The required output is the lines below from the line containing "deliver_accepted : s.deliver.accepted" to the line containing "theorem deliver_of_empty (h", inclusive, retyped exactly. No other lines belong in it.

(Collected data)
»»
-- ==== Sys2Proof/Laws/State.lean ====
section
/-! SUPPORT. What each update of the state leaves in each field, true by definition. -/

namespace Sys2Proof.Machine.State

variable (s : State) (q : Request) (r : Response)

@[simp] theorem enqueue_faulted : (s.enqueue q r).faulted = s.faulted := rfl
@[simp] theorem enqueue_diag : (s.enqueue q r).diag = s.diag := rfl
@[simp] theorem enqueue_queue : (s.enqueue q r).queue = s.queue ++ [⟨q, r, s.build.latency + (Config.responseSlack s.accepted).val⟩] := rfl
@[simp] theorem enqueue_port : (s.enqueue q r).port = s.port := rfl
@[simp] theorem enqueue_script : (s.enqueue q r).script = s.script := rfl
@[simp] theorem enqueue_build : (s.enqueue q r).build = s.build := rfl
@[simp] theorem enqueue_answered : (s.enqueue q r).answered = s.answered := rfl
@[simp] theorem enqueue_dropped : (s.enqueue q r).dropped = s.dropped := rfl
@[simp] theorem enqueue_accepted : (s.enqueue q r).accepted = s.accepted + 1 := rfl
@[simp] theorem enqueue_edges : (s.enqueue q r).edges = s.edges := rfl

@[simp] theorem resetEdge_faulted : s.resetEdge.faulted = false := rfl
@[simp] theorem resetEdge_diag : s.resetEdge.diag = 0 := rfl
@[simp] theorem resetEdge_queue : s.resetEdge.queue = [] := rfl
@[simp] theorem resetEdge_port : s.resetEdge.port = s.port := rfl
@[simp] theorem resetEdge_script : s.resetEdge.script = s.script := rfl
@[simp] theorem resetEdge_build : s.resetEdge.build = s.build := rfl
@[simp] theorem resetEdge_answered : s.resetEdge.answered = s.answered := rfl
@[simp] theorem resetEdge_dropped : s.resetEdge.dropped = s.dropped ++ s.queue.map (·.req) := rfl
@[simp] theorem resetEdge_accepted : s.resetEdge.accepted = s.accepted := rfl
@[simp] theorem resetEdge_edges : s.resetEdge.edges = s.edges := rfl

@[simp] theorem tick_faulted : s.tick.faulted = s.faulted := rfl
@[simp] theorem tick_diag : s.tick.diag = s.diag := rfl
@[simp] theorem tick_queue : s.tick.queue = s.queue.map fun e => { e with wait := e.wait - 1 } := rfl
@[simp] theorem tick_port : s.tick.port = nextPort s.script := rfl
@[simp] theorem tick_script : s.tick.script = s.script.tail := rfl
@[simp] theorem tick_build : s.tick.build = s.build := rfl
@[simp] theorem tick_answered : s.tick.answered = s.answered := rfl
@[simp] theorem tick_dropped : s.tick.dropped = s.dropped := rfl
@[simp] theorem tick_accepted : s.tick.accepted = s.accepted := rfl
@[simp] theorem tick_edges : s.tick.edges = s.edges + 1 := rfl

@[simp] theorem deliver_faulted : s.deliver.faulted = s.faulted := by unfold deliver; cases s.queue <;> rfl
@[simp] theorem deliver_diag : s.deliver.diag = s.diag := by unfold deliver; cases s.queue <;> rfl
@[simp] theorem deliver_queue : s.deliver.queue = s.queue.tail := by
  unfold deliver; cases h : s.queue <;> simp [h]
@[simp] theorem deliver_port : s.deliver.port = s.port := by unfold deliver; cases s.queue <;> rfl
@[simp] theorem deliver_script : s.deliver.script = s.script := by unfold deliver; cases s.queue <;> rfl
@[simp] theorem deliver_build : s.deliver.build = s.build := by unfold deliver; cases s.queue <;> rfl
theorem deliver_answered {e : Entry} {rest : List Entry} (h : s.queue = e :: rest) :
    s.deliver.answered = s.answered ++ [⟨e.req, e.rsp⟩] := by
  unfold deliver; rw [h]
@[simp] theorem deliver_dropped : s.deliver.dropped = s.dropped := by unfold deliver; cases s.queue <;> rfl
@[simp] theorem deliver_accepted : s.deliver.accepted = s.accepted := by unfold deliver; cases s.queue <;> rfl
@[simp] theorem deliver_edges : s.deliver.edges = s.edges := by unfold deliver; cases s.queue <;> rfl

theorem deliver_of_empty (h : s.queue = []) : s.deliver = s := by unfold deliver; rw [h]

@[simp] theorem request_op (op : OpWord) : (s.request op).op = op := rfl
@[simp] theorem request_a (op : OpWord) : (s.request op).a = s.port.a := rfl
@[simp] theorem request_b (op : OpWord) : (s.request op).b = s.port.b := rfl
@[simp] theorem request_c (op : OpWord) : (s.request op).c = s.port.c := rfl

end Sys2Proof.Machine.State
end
««
RESPONSE BELOW>
@[simp] theorem deliver_accepted : s.deliver.accepted = s.accepted := by unfold deliver; cases s.queue <;> rfl
@[simp] theorem deliver_edges : s.deliver.edges = s.edges := by unfold deliver; cases s.queue <;> rfl

theorem deliver_of_empty (h : s.queue = []) : s.deliver = s := by unfold deliver; rw [h]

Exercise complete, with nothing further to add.